• Capital Access

BLOG: When is a Forecast not a Forecast?

by Scott Fulton | 27th April 2018

Capital Access Group (CAG) is undertaking research into the public provision of analysts’ forecasts. We have launched a survey of our investor audience, found here, and continue to review the current data provided by third party vendors (e.g. Bloomberg).

In our blog (Whither Forecasts? 19th April 2018), we highlighted that FTSE 100 constituents were covered by an average of 22 analysts and the FTSE 250 an average of 10. We have looked further into this “forecast base” and discovered that these numbers may not accurately reflect current expectations.

Within the FTSE 100 Index, there are 79 companies which have reported on earnings (either through results or trading updates) since January 2018. Fully 12.0% of all the analysts’ forecasts shown by Bloomberg for these companies were published in 2017. For the FTSE 250 Index, 147 companies have updated the market on earnings in 2018 with one in ten of the forecasts shown by Bloomberg published in 2017.

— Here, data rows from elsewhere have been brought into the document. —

-- ==== Sys2Proof/Machine/State.lean ====
section
/-! DEFINITION. The state of the block (10_state.md; the cycle-level registers of 30_encoding.md R110 to R115), the output
events (R57), the input ports (R110), the reasons a step can stop, and the state after reset (R250).

Fields that are the model's own and not the spec's state: `State.cfg` (R31: configuration, not state), `State.input`,
`State.draws`, `RxUnit.bufSeed`, `PortRegs.txoTaken`, `PortRegs.rxbRead` (logs 1 to 6). -/

namespace Sys2Proof.Machine

/-- `tx_state` (R33). -/
inductive TxState where
  /-- 0: no frame open -/
  | idle
  /-- 1: `tx_rem` payload bytes are still owed -/
  | payload
  deriving DecidableEq, Repr

/-- `rx_state`, all eight values of its 3 bits (R40): five named, and 5, 6, 7, which no run reaches (R62, I4) but a
block before its first reset may hold (R253). -/
inductive RxState where
  | seekSync0
  | seekSync1
  | header
  | payload
  | trailer
  | reserved5
  | reserved6
  | reserved7
  deriving DecidableEq, Repr

/-- `res_status`, all eight values of its 3 bits (R46): 6 and 7 are never written (I5). -/
inductive ResStatus where
  | none
  | frameOk
  | timeout
  | crcErr
  | lenErr
  | syncErr
  | reserved6
  | reserved7
  deriving DecidableEq, Repr

/-- `usage_code`, all four values of its 2 bits (R52). -/
inductive UsageCode where
  | none
  | malformed
  | txBusy
  | txIdle
  deriving DecidableEq, Repr

/-- `rx_hdr[0..3]` (R42): version, message type, length high byte, length low byte. -/
structure Header where
  version : Byte
  msgType : Byte
  lenHi   : Byte
  lenLo   : Byte
  deriving DecidableEq, Repr

/-- The TX unit's registers (R33 to R36). -/
structure TxUnit where
  /-- `tx_state` (R33) -/
  state : TxState
  /-- `tx_rem` (R34) -/
  rem   : Half
  /-- `tx_crc` (R35) -/
  crc   : Half
  /-- `tx_out` (R36) -/
  out   : List Byte
  deriving DecidableEq, Repr

/-- The RX unit's registers and payload buffer (R39 to R45). -/
structure RxUnit where
  /-- `rx_state` (R40) -/
  state   : RxState
  /-- `rx_idx` (R41) -/
  idx     : Half
  /-- `rx_hdr` (R42) -/
  hdr     : Header
  /-- `rx_len` (R43) -/
  len     : Half
  /-- `rx_crc` (R44) -/
  crc     : Half
  /-- `rx_trl_hi` (R45) -/
  trlHi   : Byte
  /-- `rx_buf` (R39): the cells written since reset, as (index, byte), indices strictly rising -/
  buf     : List Host.Cell
  /-- MODEL'S OWN: the draw number of the last reset, from which the cells not yet written come (log 4) -/
  bufSeed : Nat
  deriving DecidableEq, Repr

/-- The RX result registers (R46 to R49). -/
structure ResRegs where
  /-- `res_status` (R46) -/
  status  : ResStatus
  /-- `res_stage` (R47) -/
  stage   : RxState
  /-- `res_version` (R48) -/
  version : Byte
  /-- `res_type` (R48) -/
  msgType : Byte
  /-- `res_len` (R48) -/
  len     : Half
  /-- `res_crc_rx` (R49) -/
  crcRx   : Half
  /-- `res_crc_calc` (R49) -/
  crcCalc : Half
  deriving DecidableEq, Repr

/-- The usage-error flags (R51, R52). -/
structure UsageFlags where
  /-- `usage_err` (R51) -/
  err  : Bool
  /-- `usage_code` (R52) -/
  code : UsageCode
  deriving DecidableEq, Repr

/-- The cycle-level registers (R110 to R115). Only a port cycle changes them (log 9). -/
structure PortRegs where
  /-- the TX output queue, oldest byte first (R112) -/
  txq      : List Byte
  /-- MODEL'S OWN: the bytes the transport has taken from `txo_data`, oldest first (R112; log 3) -/
  txoTaken : List Byte
  /-- `rx_done` (R115) -/
  rxDone   : Bool
  /-- `rxb_data` (R114), as last loaded -/
  rxbData  : Byte
  /-- MODEL'S OWN: `rxb_data` has been loaded since the last reset (I7; log 5) -/
  rxbRead  : Bool
  deriving DecidableEq, Repr

/-- The output events (R57). -/
inductive OutEvent where
  | txByte (b : Byte)
  | rxFrameOk (version msgType : Byte) (payload : List Byte)
  | rxCrcErr (version msgType : Byte) (len crcRx crcCalc : Half)
  | rxLenErr (version msgType : Byte) (len : Half)
  | rxSyncErr (b : Byte)
  | rxTimeout (stage : RxState)
  | usageErr (word : EventWord) (code : UsageCode)
  deriving DecidableEq, Repr

/-- The input ports in one clock cycle (R110). `clk` is the step itself. -/
structure PortIn where
  rst          : Bool
  crcInit      : Bool
  crcEn        : Bool
  crcDin       : Byte
  txStartValid : Bool
  txType       : Byte
  txLen        : Half
  txPlValid    : Bool
  txPlData     : Byte
  txoReady     : Bool
  rxiValid     : Bool
  rxiData      : Byte
  rxiTimeout   : Bool
  rxbAddr      : Half
  errClr       : Bool
  deriving DecidableEq, Repr

/-- One transaction of the environment: an event word (R10, R100) or a clock cycle's input ports (R110). -/
inductive Input where
  | word (w : EventWord)
  | cycle (p : PortIn)
  deriving DecidableEq, Repr

/-- The state of the machine. The spec's three units share nothing but the usage flags (R60), so each is a record. -/
structure State where
  /-- MODEL'S OWN: the configuration the block was built with (R6); nothing changes it (R31; log 1) -/
  cfg    : Cfg
  /-- `crc_gen` (R32) -/
  crcGen : Half
  tx     : TxUnit
  rx     : RxUnit
  res    : ResRegs
  usage  : UsageFlags
  port   : PortRegs
  /-- the output trace, oldest event first (R57) -/
  trace  : List OutEvent
  /-- MODEL'S OWN: the transactions still to come, oldest first (R11, R31; log 2) -/
  input  : List Input
  /-- MODEL'S OWN: the counter of free values (log 4, log 6) -/
  draws  : Nat
  deriving DecidableEq, Repr

/-- Why the machine stops with a fault. Every one marks a state that breaks R62 (or the precondition of `BufWrite`),
which no run from reset reaches, and which "must fault rather than pick a behaviour" (R62; I4, I5). All are SAFE: the
model stops where the spec gives no behaviour. -/
inductive Fault where
  /-- `rx_state` is 5, 6 or 7 (R62 item 1, R160). Raised by the guard of a step and by `rx.byte`, `rx.timeout`. Safe. -/
  | rxStateUnreachable
  /-- `rx_idx` is outside the range of its state (R62 items 2 to 5). Raised by the guard and by `rx.byte`. Safe. -/
  | rxIdxUnreachable
  /-- `rx_len` is 0 or above `PAYLOAD_CAP` in `PAYLOAD` (R62 item 4). Raised by the guard. Safe. -/
  | rxLenUnreachable
  /-- `rx_crc` is not the CRC of the bytes received (R62 items 3 to 5). Raised by the guard. Safe. -/
  | rxCrcUnreachable
  /-- `tx_state` and `tx_rem` disagree (R62 item 6). Raised by the guard and by `tx.byte`. Safe. -/
  | txRemUnreachable
  /-- `res_status` is 6, 7, or a code the configuration excludes (R62 item 7, I5). Raised by the guard. Safe. -/
  | resStatusUnreachable
  /-- `BufWrite` at an index at or above `PAYLOAD_CAP`, against its precondition (R75). Raised by `rx.byte`. Safe. -/
  | bufWriteOutOfRange
  deriving DecidableEq, Repr

/-- Why the model refuses. -/
inductive Refusal where
  /-- The instruction has no meaning in this model yet: raised by an arm of `exec` only. Safe. No arm does. -/
  | notModelled (mnemonic : String)
  /-- The configuration is not legal: "the model rejects the configuration" (R7, I15). Raised by every step. Safe. -/
  | illegalConfig
  deriving DecidableEq, Repr

/-- The state right after reset under configuration `c` (R250): "`reset : Cfg → State`". -/
def State.resetOf (c : Cfg) : State where
  cfg    := c
  crcGen := c.crcInit
  tx     := { state := .idle, rem := 0#16, crc := c.crcInit, out := [] }
  rx     := { state := .seekSync0, idx := 0#16, hdr := ⟨0#8, 0#8, 0#8, 0#8⟩, len := 0#16, crc := c.crcInit,
              trlHi := 0#8, buf := [], bufSeed := 0 }
  res    := { status := .none, stage := .seekSync0, version := 0#8, msgType := 0#8, len := 0#16, crcRx := 0#16,
              crcCalc := 0#16 }
  usage  := { err := false, code := .none }
  port   := { txq := [], txoTaken := [], rxDone := false, rxbData := 0#8, rxbRead := false }
  trace  := []
  input  := []
  draws  := 1

/-- The machine right after reset, under the normative defaults (R6, R250). -/
def State.reset : State := State.resetOf Cfg.default

end Sys2Proof.Machine
end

If we assess the date of forecast publication against the date of the last earnings report, almost 20.0% of forecasts for these FTSE 100 companies were published before the update and, in the FTSE 250, the figure is almost 15%.

Standard Chartered is a good example of this apparent trend. It reported final results on 27th February 2018. Bloomberg shows that, as at 24th April 2018, there were forecasts from 27 analysts. Yet seven of these were published before the results announcement; as such 26.0% of the coverage could be described as “historic”.

We are not able to see the detail of these forecasts and, therefore, cannot assess to what extent the “real” consensus (i.e. that generated from forecasts following the results) is different from that shown, but there is a risk that this is the case. Perhaps more worryingly, we are not able to ascertain whether individual analysts have updated their forecasts but have not supplied them to the third-party data vendor. This raises key questions about the voracity, and, therefore, the usefulness of public forecast provision at present.

Our on-going survey into fund managers’ views of this position reveals that several of them are experiencing reduced direct access to analysts’ work. The corollary of this situation could be that they will have to rely more on public data to assess peer group forecasts and valuations.

However, it is becoming clear that public provision may be compromised by analysts suspending coverage or placing their work behind a paywall which excludes third parties (e.g. Bloomberg). In our opinion, companies can no longer rely on shareholders being able to “see” the totality of market expectations when they comment on their own performances.

We believe that a sensible solution to this apparent problem is for companies to play a bigger role in setting and managing the market’s expectations. This may involve more detail in guidance, the provision of a consensus on their own web sites and, ultimately, more direct contact with fund managers.

Our survey continues and we are very keen to hear fund managers’ views on this important topic.